Dear reader, I hope this cautionary tale reminds you to check R function arguments carefully!
The documentation for mvrnorm says that Sigma must be a positive-definite symmetric matrix. Usually a scalar (sd in rnorm) is not considered to be a degenerate form of a positive-definite symmetric matrix, is it? So I would also remind the reader to check the documentation. Though a lot of it is poorly written so I can sympathize with those who get out of the habit of checking it.
Well, a 1×1 matrix whose single entry is positive seems to fit the definition of positive-definite symmetric matrix.
But I certainly agree that it’s worthwhile to check the documentation regularly!
Looked up your link. Talks about an n x n matrix but that usually assumes n>1. Doesn’t seem to explicitly include n=1, but I didn’t read it that closely. Most sources make a distinction between scalars and arrays for a host of reasons.
Fair enough. And even if n=1 is OK, you are right that a 1×1 matrix is not a scalar—neither in math nor in computing.
But then, R doesn’t even have scalars, only vectors of length 1, which are not 1×1 matrices either!
The bug in my code was definitely my own fault, and I didn’t mean to blame anyone else, just remind others how easy it is to jumble all these subtle differences.

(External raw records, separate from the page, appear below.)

/-- An installed late operation that sets the page moves the task's next fetch to that page (R245). The branch bits test the
shifter of notes/assumptions 21 where the word is a constant word whose F1_CONST is a shift code. -/
def Obligations.InstalledSetPageMovesTheNextFetch : Prop :=
  ∀ (i : Instr) (s : State) (p : Word),
    8 ≤ (instrFields i).f1.toNat → (instrFields i).f1 ≠ s.cfg.f1Const → s.confTask = s.task →
    p.toNat < 2 ^ s.cfg.pageBits →
    (constSel s.cfg (instrFields i) = true ∨ plainSlot s .bs (instrFields i).bs.toNat = true) →
    ((instrFields i).f2 = s.cfg.f2Const ∨ plainSlot s .f2 (instrFields i).f2.toNat = true) →
    lookupSlot s.cfg.table ⟨.early, s.task, .f1, (instrFields i).f1.toNat⟩ = none →
    lookupSlot s.cfg.table ⟨.late, s.task, .f1, (instrFields i).f1.toNat⟩ = some (.op [.setPage (.lit p)]) →
    Completes i s (fun _ u => fetchAddr u = p.toNat * 1024 + ((instrFields i).next ||| plainBits (instrFields i) s).toNat)

/-- Installed operations replace the default ones, of any value of their family (R189, R217, R237): a BS value drives what its
early operation gives, and its default read, write or call does not happen; an F2 value injects what its late operation gives,
and its default test or call does not; an F1 value whose early entry is empty requests no task, and its late operation may call
read_mem and use the answer (R245). -/
def Obligations.InstalledOperationsReplaceTheDefaults : Prop :=
  ∀ (i : Instr) (s : State) (v : Word),
    (constSel s.cfg (instrFields i) = false →
      plainSlot s .f1 (instrFields i).f1.toNat = true → plainSlot s .f2 (instrFields i).f2.toNat = true →
      lookupSlot s.cfg.table ⟨.early, s.task, .bs, (instrFields i).bs.toNat⟩ = some (.op [.andBus (.lit v)]) →
      lookupSlot s.cfg.table ⟨.late, s.task, .bs, (instrFields i).bs.toNat⟩ = some .absent →
      Completes i s (fun c u => c.bus = readValue s &&& v ∧ c.st.calls = s.calls ∧ u.r = s.r)) ∧
    ((instrFields i).f2 ≠ s.cfg.f2Const → s.confTask = s.task →
      (constSel s.cfg (instrFields i) = true ∨ plainSlot s .bs (instrFields i).bs.toNat = true) →
      ((instrFields i).f1 = s.cfg.f1Const ∨ plainSlot s .f1 (instrFields i).f1.toNat = true) →
      lookupSlot s.cfg.table ⟨.early, s.task, .f2, (instrFields i).f2.toNat⟩ = none →
      lookupSlot s.cfg.table ⟨.late, s.task, .f2, (instrFields i).f2.toNat⟩ = some (.op [.orNext (.lit v)]) →
      Completes i s (fun c u =>
        u.mpc = (instrFields i).next ||| BitVec.ofNat 10 (v.toNat % 1024) ∧ u.page = s.page ∧
          ((instrFields i).f1 ≠ 1 → u.calls = c.st.calls))) ∧
    ((instrFields i).f1 ≠ s.cfg.f1Const → v.toNat < 32 →
      (constSel s.cfg (instrFields i) = true ∨ plainSlot s .bs (instrFields i).bs.toNat = true) →
      ((instrFields i).f2 = s.cfg.f2Const ∨ plainSlot s .f2 (instrFields i).f2.toNat = true) →
      lookupSlot s.cfg.table ⟨.early, s.task, .f1, (instrFields i).f1.toNat⟩ = some .absent →
      lookupSlot s.cfg.table ⟨.late, s.task, .f1, (instrFields i).f1.toNat⟩ =
        some (.op [.ask .readMem, .writeR (.lit v) (.answer 0)]) →
      Completes i s (fun c u =>
        u.reqTask = s.reqTask ∧ (∃ later, u.calls = later ++ .readMem :: c.st.calls) ∧
          ((instrFields i).bs ≠ 1 ∨ constSel s.cfg (instrFields i) = true →
            readR u (BitVec.ofNat 5 v.toNat) = quirkValue s.cfg (BitVec.ofNat 5 v.toNat) s.input.readMem ∧
              ∀ j, j ≠ BitVec.ofNat 5 v.toNat → readR u j = readR s j)))

/-! ## Microcode store -/

/-- R55: writing v to an in-range bank, then any other writes to other cells, and then reading both halves, or fetching the
word, gives v back. -/
def Obligations.StoreRoundTrip : Prop :=
  ∀ (s : State) (bank b word : Nat) (v : UWord) (others : List (Nat × Nat × UWord)),
    Memory.wf s.store = true → bankInRange s.cfg bank = some b → word < 1024 →
    (∀ p ∈ others, p.2.1 < 1024 ∧ (p.1 ≠ b ∨ p.2.1 ≠ word)) →
    ∃ u hi lo, u = others.foldl (fun s p => uRamWrite s p.1 p.2.1 p.2.2) (uRamWrite s b word v) ∧
      uRamRead u bank word true = .ok hi ∧ uRamRead u bank word false = .ok lo ∧ hi ++ lo = v ∧
      uFetch u ((s.cfg.romPages + b) * 1024 + word) = some v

Put yourself in the position of the person writing the software to generate multivariate normal samples. How do you parametrize it? The mean vector is obviously needed for location, but what about the spread? The variance matrix, normally denoted by Sigma, is uniquely defined and will usually be the matrix that the user of the software will have available. The standard deviation, usually denoted by sigma (lower case) has NO unique generalization to the multivariate case. A triangular factor of the variance matrix, as well as a symmetric square root, or any number of other possibilities would serve. More importantly, most users of the software would need to compute one of them as a separate computation before calling the main function. Furthermore if two users of the software chose different generalizations, even setting the same random number seed would not ensure they got the same results.
So you need to be careful, as usual, with using someone else’s software. However there is a very clear explanation of why the authors of mvrnorm needed to choose the parametrization that they (i.e. we…) did.
Absolutely! I didn’t mean in any way to criticize the authors of MASS (…which I use often, so I really should have known better than to make this mistake.) Thank you for creating such a useful package!
If I had to write mvrnorm, I would have used the covariance matrix too. And I can also imagine why the original rnorm used sd—it’s sensible to keep consistent units for center and spread.
I just intended this post as a reminder, as you said, to be careful with using someone else’s code. No offence meant!
No offence taken at all. I just wanted to be clear why we did it as we did.
I’m rather pleased to hear some people are still using MASS, too. You need to be careful there , too. We defined a generic function select() which is a name also used in the popular package dplyr, so there is a tendency for them to become entangled.
Just a little thing to notice…